Work order:
Scan the following material for the string "chargeOf" and copy each line in which it appears.

Data shown:
+===+

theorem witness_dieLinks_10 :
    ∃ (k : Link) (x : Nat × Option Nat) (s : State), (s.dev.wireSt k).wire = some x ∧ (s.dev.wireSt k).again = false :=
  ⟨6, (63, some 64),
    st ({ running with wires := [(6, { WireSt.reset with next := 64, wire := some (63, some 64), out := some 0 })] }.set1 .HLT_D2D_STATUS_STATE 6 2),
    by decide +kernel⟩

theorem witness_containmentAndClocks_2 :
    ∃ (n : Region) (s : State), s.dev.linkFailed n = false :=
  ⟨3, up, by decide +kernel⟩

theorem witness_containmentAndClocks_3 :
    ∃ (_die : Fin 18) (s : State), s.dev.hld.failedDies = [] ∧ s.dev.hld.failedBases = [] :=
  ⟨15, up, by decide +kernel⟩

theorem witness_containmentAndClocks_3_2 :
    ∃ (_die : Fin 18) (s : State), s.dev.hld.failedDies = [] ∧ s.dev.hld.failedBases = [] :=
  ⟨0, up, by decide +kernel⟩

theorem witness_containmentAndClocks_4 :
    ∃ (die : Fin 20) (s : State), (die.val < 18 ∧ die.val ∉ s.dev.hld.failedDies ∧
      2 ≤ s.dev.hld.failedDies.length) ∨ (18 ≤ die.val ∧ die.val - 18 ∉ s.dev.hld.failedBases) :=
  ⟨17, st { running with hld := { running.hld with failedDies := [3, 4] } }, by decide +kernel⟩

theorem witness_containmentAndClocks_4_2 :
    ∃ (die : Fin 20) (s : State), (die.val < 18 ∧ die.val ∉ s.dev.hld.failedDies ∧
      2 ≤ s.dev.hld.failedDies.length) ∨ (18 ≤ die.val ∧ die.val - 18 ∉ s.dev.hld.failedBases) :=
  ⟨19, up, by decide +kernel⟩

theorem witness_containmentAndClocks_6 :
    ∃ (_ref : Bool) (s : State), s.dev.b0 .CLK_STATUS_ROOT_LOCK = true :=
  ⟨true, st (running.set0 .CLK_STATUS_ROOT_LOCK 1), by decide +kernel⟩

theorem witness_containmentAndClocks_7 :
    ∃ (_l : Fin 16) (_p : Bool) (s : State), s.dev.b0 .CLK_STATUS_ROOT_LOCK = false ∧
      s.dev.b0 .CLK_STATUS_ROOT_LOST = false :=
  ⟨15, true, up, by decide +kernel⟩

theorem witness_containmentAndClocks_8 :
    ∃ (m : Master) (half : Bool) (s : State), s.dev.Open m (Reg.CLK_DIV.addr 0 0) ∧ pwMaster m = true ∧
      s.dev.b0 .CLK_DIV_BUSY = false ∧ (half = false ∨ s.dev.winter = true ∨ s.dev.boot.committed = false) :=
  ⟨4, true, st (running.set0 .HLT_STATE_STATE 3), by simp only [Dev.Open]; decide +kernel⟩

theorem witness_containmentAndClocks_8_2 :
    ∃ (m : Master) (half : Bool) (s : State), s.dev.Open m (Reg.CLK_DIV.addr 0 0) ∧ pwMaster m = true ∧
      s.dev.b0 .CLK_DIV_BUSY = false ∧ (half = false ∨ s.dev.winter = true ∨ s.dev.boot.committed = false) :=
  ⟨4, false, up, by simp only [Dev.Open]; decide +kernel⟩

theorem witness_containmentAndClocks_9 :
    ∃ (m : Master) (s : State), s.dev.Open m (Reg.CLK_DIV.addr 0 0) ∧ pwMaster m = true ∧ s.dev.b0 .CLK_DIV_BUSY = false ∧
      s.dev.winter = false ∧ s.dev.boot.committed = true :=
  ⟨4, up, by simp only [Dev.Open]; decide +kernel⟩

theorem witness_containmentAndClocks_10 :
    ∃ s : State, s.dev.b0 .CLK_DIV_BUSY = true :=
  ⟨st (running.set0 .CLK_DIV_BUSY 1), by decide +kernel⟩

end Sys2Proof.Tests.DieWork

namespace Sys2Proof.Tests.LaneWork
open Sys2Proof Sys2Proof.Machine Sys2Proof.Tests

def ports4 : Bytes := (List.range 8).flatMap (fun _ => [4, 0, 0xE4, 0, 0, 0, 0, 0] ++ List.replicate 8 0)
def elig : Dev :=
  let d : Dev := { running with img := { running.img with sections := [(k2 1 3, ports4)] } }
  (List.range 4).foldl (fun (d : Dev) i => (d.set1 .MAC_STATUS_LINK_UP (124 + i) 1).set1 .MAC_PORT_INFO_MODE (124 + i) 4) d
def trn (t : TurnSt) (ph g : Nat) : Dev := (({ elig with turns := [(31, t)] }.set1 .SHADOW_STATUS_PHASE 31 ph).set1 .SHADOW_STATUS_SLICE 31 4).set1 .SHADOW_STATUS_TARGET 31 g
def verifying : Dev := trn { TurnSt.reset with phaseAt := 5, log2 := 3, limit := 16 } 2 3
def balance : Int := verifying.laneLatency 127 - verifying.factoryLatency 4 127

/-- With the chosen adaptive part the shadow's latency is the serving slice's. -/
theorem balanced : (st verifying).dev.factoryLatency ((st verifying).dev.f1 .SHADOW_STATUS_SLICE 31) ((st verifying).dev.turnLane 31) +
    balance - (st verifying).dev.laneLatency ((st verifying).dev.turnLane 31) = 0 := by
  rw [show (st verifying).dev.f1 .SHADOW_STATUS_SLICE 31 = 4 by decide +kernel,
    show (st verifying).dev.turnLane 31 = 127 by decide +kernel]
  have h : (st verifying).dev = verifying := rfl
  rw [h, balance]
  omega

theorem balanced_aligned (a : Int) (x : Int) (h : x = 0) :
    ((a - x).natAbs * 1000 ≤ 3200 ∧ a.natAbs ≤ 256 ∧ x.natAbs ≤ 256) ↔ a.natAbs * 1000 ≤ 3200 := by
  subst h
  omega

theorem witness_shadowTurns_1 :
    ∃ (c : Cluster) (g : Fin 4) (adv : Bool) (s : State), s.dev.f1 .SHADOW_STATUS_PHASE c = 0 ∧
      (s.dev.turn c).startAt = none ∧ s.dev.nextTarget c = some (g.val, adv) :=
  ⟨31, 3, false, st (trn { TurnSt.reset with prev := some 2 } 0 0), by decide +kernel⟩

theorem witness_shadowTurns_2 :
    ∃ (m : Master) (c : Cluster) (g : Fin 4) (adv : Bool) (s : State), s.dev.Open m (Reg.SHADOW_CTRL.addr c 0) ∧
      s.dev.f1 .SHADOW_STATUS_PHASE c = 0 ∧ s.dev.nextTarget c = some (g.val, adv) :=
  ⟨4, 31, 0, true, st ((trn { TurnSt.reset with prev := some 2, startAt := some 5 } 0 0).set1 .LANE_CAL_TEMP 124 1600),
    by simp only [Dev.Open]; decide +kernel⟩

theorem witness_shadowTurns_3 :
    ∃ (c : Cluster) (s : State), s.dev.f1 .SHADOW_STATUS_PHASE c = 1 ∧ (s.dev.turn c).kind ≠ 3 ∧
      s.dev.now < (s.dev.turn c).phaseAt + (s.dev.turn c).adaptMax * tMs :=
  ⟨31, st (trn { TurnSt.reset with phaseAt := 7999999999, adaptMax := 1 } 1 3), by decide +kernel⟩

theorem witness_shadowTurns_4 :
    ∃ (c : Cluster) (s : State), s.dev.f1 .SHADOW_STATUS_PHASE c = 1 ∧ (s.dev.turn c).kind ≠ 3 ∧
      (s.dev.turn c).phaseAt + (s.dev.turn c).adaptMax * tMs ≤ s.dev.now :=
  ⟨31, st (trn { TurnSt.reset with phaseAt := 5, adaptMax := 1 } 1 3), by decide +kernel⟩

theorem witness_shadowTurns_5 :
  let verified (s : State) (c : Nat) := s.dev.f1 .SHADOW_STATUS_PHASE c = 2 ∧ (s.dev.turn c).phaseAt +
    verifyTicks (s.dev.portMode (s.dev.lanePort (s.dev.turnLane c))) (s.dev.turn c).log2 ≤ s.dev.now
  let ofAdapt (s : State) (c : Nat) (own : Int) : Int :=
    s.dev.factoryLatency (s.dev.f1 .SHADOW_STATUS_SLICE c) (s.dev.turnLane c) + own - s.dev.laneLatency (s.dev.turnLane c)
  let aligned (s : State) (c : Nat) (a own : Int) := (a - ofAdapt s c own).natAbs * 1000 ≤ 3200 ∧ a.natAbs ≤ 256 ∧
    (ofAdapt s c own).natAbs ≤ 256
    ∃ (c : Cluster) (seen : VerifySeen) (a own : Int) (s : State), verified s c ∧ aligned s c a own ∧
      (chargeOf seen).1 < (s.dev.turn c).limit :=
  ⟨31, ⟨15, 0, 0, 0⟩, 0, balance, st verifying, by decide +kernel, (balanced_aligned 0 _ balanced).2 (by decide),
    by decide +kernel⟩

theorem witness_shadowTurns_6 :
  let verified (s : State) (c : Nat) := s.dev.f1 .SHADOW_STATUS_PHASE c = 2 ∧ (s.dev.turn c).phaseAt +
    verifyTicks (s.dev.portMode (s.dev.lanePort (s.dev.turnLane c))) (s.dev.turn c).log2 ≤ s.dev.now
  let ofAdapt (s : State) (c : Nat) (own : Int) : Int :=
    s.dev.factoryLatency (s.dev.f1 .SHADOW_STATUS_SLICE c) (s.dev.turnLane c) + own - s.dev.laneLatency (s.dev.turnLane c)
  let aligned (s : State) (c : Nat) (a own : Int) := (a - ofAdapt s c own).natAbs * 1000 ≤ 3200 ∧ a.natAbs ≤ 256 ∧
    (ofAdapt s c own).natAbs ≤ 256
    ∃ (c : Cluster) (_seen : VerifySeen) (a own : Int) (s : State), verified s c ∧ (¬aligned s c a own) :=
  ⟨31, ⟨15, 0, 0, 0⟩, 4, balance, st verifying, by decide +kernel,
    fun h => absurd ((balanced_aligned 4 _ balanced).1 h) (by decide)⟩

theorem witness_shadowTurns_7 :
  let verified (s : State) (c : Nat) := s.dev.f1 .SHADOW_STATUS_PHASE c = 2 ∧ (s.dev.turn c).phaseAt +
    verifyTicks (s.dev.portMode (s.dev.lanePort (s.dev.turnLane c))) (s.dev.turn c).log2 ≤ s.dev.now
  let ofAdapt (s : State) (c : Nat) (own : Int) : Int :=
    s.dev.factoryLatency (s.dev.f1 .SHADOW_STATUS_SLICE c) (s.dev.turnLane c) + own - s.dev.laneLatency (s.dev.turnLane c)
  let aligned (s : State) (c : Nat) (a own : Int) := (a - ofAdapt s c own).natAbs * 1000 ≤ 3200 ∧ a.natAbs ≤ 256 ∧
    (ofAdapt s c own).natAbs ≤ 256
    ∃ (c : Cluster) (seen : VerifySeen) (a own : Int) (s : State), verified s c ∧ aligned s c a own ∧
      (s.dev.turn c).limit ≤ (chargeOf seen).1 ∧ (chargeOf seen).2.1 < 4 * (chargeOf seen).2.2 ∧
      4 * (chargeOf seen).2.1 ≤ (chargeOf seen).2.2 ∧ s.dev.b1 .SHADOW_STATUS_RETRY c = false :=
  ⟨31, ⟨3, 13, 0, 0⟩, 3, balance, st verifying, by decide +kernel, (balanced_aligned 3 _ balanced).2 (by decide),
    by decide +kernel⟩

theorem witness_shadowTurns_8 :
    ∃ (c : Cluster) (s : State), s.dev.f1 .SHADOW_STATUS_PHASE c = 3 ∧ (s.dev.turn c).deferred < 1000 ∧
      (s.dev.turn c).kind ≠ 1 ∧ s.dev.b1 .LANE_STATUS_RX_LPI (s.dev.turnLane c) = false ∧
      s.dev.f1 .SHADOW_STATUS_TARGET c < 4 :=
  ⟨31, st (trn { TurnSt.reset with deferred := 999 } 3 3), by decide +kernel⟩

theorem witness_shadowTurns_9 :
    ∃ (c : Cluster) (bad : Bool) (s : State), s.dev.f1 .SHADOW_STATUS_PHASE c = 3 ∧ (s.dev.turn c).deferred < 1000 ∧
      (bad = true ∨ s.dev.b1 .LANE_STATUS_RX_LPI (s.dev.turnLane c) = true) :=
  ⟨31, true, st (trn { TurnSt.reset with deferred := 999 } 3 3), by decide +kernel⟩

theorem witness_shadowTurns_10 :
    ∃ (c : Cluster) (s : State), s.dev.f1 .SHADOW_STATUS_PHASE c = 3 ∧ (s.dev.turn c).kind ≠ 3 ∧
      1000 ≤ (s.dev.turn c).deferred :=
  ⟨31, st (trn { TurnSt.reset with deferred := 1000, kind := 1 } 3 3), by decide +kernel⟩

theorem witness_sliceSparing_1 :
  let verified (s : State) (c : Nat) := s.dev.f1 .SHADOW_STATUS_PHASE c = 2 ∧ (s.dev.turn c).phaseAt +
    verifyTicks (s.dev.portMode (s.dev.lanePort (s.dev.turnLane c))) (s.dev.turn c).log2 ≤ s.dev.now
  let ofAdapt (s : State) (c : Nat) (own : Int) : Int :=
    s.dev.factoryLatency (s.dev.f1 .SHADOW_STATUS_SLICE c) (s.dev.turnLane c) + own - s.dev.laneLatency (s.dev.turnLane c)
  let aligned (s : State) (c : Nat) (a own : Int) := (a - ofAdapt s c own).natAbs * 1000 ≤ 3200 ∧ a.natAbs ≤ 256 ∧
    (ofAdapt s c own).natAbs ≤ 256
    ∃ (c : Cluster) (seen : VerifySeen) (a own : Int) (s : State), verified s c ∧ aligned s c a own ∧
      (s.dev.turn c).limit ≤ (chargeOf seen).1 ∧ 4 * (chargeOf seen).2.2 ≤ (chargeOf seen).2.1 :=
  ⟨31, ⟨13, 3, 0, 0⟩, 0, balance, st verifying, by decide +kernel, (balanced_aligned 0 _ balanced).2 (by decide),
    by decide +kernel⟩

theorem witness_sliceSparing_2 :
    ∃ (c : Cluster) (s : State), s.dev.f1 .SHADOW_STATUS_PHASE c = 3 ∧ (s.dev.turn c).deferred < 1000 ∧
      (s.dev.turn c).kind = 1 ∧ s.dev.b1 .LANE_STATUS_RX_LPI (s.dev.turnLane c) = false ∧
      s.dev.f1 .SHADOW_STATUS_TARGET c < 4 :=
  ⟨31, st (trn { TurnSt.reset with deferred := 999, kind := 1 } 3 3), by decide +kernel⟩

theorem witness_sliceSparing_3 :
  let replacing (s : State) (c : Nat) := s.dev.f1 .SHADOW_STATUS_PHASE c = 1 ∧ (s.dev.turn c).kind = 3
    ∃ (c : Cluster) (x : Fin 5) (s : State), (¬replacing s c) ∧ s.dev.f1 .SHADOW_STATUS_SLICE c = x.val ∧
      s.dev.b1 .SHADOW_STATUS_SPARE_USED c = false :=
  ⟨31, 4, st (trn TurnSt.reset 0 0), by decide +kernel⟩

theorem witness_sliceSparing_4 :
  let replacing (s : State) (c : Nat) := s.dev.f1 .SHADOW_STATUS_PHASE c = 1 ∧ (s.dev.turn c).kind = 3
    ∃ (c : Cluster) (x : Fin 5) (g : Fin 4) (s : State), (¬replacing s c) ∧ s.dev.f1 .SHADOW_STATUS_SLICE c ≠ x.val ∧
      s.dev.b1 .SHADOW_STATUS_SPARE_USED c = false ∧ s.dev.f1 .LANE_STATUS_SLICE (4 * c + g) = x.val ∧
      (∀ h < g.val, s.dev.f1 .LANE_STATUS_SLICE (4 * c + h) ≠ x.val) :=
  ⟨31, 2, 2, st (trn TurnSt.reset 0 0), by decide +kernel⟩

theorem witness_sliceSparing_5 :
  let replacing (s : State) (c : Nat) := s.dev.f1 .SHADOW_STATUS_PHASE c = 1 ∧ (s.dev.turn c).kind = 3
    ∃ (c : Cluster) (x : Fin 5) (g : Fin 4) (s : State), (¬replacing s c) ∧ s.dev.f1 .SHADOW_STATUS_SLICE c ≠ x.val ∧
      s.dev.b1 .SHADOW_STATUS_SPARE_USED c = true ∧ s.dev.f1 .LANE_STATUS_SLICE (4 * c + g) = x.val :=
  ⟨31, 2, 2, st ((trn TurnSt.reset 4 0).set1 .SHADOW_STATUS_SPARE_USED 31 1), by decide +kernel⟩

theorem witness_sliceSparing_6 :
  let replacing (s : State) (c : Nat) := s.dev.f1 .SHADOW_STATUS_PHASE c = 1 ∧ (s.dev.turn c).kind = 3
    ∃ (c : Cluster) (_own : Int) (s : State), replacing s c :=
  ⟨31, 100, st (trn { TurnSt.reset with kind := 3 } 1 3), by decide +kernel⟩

+===+

Expected answer:
      (chargeOf seen).1 < (s.dev.turn c).limit :=
      (s.dev.turn c).limit ≤ (chargeOf seen).1 ∧ (chargeOf seen).2.1 < 4 * (chargeOf seen).2.2 ∧
      4 * (chargeOf seen).2.1 ≤ (chargeOf seen).2.2 ∧ s.dev.b1 .SHADOW_STATUS_RETRY c = false :=
      (s.dev.turn c).limit ≤ (chargeOf seen).1 ∧ 4 * (chargeOf seen).2.2 ≤ (chargeOf seen).2.1 :=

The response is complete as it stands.